Пристрастие зрителей к броским аллюзиям неискоренимо, и, допустим, точно так же в Малом театре, на премьере «Отжитого времени» («Дела»), Самарина, выступавшего в роли Муромского, вызывали, прервав действие овацией, после слов: «Разбой… здесь… грабят!.. Я вслух говорю — грабят!!!» И вызывали — ни много ни мало — шесть раз.

И все-таки аплодисменты Нелькину сегодня так же трудно представить, как и то, что 24 сентября 1782 года в Деревянном санкт-петербургском театре на Царицыном лугу, на первом спектакле «Недоросля», когда публика «аплодировала пиесу метанием кошельков», наибольший энтузиазм пробудил Дмитревский, игравший фонвизинского резонера Стародума: именно ему кинули кошелек с золотом, именно он, «подняв его, говорил речь к зрителям…».

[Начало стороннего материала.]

@[simp] theorem transmitted_cfg (new : StripState) : (transmitted new s).cfg = s.cfg := rfl
@[simp] theorem transmitted_committed (new : StripState) : (transmitted new s).committed = new := rfl
@[simp] theorem transmitted_display (new : StripState) :
    (transmitted new s).display = .known (leds s.cfg.n new) := rfl
@[simp] theorem transmitted_trace (new : StripState) :
    (transmitted new s).trace = s.trace ++ [.tx (encFrame s.cfg.p (leds s.cfg.n new)) .ok] := rfl

theorem takeRequest_slots_of_serving (hq : s.serving = some q) :
    (takeRequest s).slots = takenSlots (some q) s.slots := by
  rw [takeRequest_slots, hq]

/-- The answer of a request that has been taken and whose one transaction went well (R132). -/
theorem answerVerdict_transaction_ok (op : Byte) (new : StripState) (hq : s.serving = some q)
    (hv : nextVerdict s = .ok) :
    answerVerdict op (transaction new ((takeRequest s).setPhase .busy)) =
      answered q (response op .ok []) .ready (transmitted new s) := by
  have htaken : nextVerdict ((takeRequest s).setPhase .busy) = .ok := hv ▸ nextVerdict_congr rfl rfl
  rw [transaction_ok new htaken, answerVerdict, complete_taken (s := s) (q := q)]
  · rfl
  · exact hq
  · exact takeRequest_slots_of_serving hq

/-- R132: a SET_ALL with verdict Ok, with its whole next state. -/
theorem exec_setAll_ok (hp : s.phase = .ready) (hq : s.serving = some q) (hv : nextVerdict s = .ok)
    (h : exec (.setAll r g b) s = .next t) :
    t = answered q (response (opcodeByte .setAll) .ok []) .ready
      (transmitted (.uniform (clampColor r g b)) s) := by
  rw [exec, execSetAll, serve_ready _ hp] at h
  rw [onTransport_next h, answerVerdict_transaction_ok _ _ hq hv]

/-- The second of two SET_ALLs runs where the first has left the block, with the transport's next verdict but one. -/
theorem exec_setAll_setAll_ok (hp : s.phase = .ready) (hq : s.serving = some q)
    (hv : upcomingVerdict s 0 = .ok) (hv' : upcomingVerdict s 1 = .ok)
    (h : exec (.setAll r g b) s = .next t) (h' : exec (.setAll r' g' b') (t.setServing (some q')) = .next u) :
    t = answered q (response (opcodeByte .setAll) .ok []) .ready
        (transmitted (.uniform (clampColor r g b)) s) ∧
      u = answered q' (response (opcodeByte .setAll) .ok []) .ready
        (transmitted (.uniform (clampColor r' g' b')) t) := by
  obtain rfl := exec_setAll_ok hp hq ((nextVerdict_eq_upcoming s).trans hv) h
  refine ⟨rfl, exec_setAll_ok (s := State.setServing _ _) rfl rfl ?_ h'⟩
  calc nextVerdict _ = nextVerdict (dropVerdict s) := nextVerdict_congr rfl rfl
    _ = upcomingVerdict s 1 := by rw [nextVerdict_eq_upcoming, upcomingVerdict_drop]
    _ = .ok := hv'

/-- Settles O42: both services send the frame of the same color under the same configuration, and commit it. -/
theorem setAllIsIdempotent : Obligations.SetAllIsIdempotent := by
  intro s t u q q' r g b hp hq hv hv' h h'
  obtain ⟨rfl, rfl⟩ := exec_setAll_setAll_ok hp hq hv hv' h h'
  refine ⟨rfl, rfl, encFrame s.cfg.p (leds s.cfg.n (.uniform (clampColor r g b))), ?_⟩
  simp

/-- Settles O43: the later service overwrites COMMITTED, and its frame is the last entry of TRACE. -/
theorem laterSetAllWins : Obligations.LaterSetAllWins := by
  intro s t u q q' r g b r' g' b' hp hq hv hv' h h'
  obtain ⟨rfl, rfl⟩ := exec_setAll_setAll_ok hp hq hv hv' h h'
  exact ⟨rfl, lastOkFrame_append_ok _ _⟩

end Sys2Proof.Machine
end

section
/-! PROOFS. What requesters do themselves (spec/10_state.md R50, spec/20_memory.md R73), and which of them the block takes
(R68). -/

namespace Sys2Proof.Machine

variable {s t : State} {q : Nat}

/-! ## Moves of the requesters -/

/-- A step with a move ahead makes that move. -/
theorem step_move {m : Move} {ms : List Move} (h : s.moves = m :: ms) : step s = performMove m (s.setMoves ms) := by
  simp [step, advance, h]

theorem submit_next {msg : Message} (h : submit q msg s = .next t) : t = s.setSlot q ⟨some msg, none⟩ := by
  unfold submit at h
  split at h
  · split at h <;> cases h
    rfl
  · cases h

theorem collect_of_slot {x : Slot} (h : s.slots[q]? = some x) :
    collect q s = .next (s.setSlot q ⟨x.pending, none⟩) := by
  have hq : q < s.slots.length := (List.getElem?_eq_some_iff.1 h).1
  simp [collect, hq, slotAt_of_getElem? h]

theorem collect_of_no_slot (h : s.slots[q]? = none) : collect q s = .refused .noSuchRequester := by
  have hq : s.slots.length ≤ q := List.getElem?_eq_none_iff.1 h
  simp [collect, Nat.not_lt.2 hq]

/-- Settles O52: each move is one update of the requester's own slots. -/
theorem requestersTouchOnlyTheirSlots : Obligations.RequestersTouchOnlyTheirSlots := by
  refine ⟨fun s t q msg ms hm h => ?_, fun s q x ms hm hx => ?_, fun s q ms hm hx => ?_⟩
  · rw [step_move hm] at h
    exact submit_next h
  · rw [step_move hm]
    exact collect_of_slot (s := s.setMoves ms) hx
  · rw [step_move hm]
    exact collect_of_no_slot (s := s.setMoves ms) hx

/-! ## The arbiter's choice -/

theorem arbiter_keeps_slots_phase {pick : Option Nat} (h : arbiter pick s = some (q, t)) :
    t.slots = s.slots ∧ t.phase = s.phase := by
  rcases (arbiter_cases pick h).2 with rfl | rfl <;> exact ⟨rfl, rfl⟩

/-- R68: a choice that names a pending request is followed, also where it is the only one. -/
theorem arbiter_pick (h : q ∈ pendingRequesters s) : arbiter (some q) s = some (q, s) := by
  unfold arbiter
  split
  · rename_i hnone
    rw [hnone] at h
    cases h
  · rename_i q₁ hone
    rw [hone, List.mem_singleton] at h
    rw [h]
  · simp [h]

theorem arbiter_none_pending (pick : Option Nat) (h : pendingRequesters s = []) : arbiter pick s = none := by
  simp [arbiter, h]

theorem serveNext_idle {pick : Option Nat} (h : arbiter pick s = none) : serveNext pick s = .next s := by
  simp [serveNext, h]

/-- R30: with no move ahead and nothing pending, READY is left as it is. -/
theorem step_idle (hp : s.phase = .ready) (hm : s.moves = []) (h : pendingRequesters s = []) :
    step s = .next s := by
  have hs : s.setMoves [] = s := by rw [← hm]; rfl
  rw [step_block none [] (.inr ⟨hm, rfl, rfl⟩), hs, blockTurn_serves none (.inl hp),
    serveNext_idle (arbiter_none_pending none h)]

/-- Settles O50: the arbiter's cases, its choice where one is named, and the turn without a request. -/
theorem everyPendingRequestCanBeTaken : Obligations.EveryPendingRequestCanBeTaken := by
  refine ⟨fun s t pick q h => ?_, fun s q h => arbiter_pick (mem_pendingRequesters.2 h), fun s hp hm h => ?_⟩
  · exact ⟨mem_pendingRequesters.1 (arbiter_cases pick h).1, arbiter_keeps_slots_phase h⟩
  · refine step_idle hp hm (List.eq_nil_iff_forall_not_mem.2 fun q hq => ?_)
    simp [mem_pendingRequesters, h q] at hq

end Sys2Proof.Machine
end

section
/-! PROOFS. The turn in which the block takes a request (spec/20_memory.md R63, R69), and the answer to a malformed message
(spec/30_encoding.md R95, spec/60_exceptions.md R147). -/

namespace Sys2Proof

/-! ## A message that decodes has none of the four faults of R95 -/

theorem opcodeByte_of_opcodeOfByte {x : Byte} {op : Opcode} (h : opcodeOfByte x = some op) : opcodeByte op = x := by
  simpa using List.find?_some h

theorem length_of_decodeOperands {op : Opcode} {ws : List Word} {i : Instr} (h : decodeOperands op ws = some i) :
    ws.length + 1 = requestLength op := by
  cases op <;> simp only [decodeOperands] at h <;> split at h <;> cases h <;> rfl

/-- A message that decodes is a command word with an assigned opcode and RSVD = 0, and as many operand words as R85
fixes. -/
theorem decode_ok {msg : Message} {i : Instr} (h : decode msg = .ok i) :
    ∃ cmd ws op, msg = cmd :: ws ∧ opcodeField cmd = opcodeByte op ∧ reservedField cmd = 0 ∧
      msg.length = requestLength op := by
  cases msg with
  | nil => cases h
  | cons cmd ws =>
    simp only [decode] at h
    split at h
    · cases h
    · rename_i op hop
      split at h
      · rename_i hrsvd
        split at h <;> cases h
        rename_i hops
        exact ⟨cmd, ws, op, rfl, (opcodeByte_of_opcodeOfByte hop).symm, hrsvd, length_of_decodeOperands hops⟩
      · cases h

namespace Machine

variable {s t : State} {q : Nat}

theorem assignedLength_opcodeByte (op : Opcode) : assignedLength (opcodeByte op) = some (requestLength op) := by
  cases op <;> rfl

/-- `malformed` reads the fields of the command word by arithmetic. -/
theorem ofNat_div_eq_opcodeField (cmd : Word) : BitVec.ofNat 8 (cmd.toNat / 2 ^ 24) = opcodeField cmd := by
  apply BitVec.eq_of_toNat_eq
  simp [opcodeField, Nat.shiftRight_eq_div_pow]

Сегодня же (хотя кто знает: может, и прежде?) — и, по-видимому, на сей уж раз без участия сухово-кобылинской иронии (снова запнусь: кто твердо знает и это?) — пристрастие Нелькина к словесам, как бы они ни были правильны и благородны, раздражает. И не по той даже причине, по какой в их искренности сомневается Атуева: «Все это французские романы да слова».

— Вы посмотрите, разве мало честных людей страдает? Разве мало их гниет по острогам, изнывает по судам? Разве все они должны кланяться силе, лизать ноги у насилия? Неужели внутри нас нет столько честности, чтобы с гордостью одеться в лохмотья внешней чести, которую располосовал в куски этот старый шут — закон, расшитый по швам, разряженный в ленты и повесивший себе на шею иудин кошель!..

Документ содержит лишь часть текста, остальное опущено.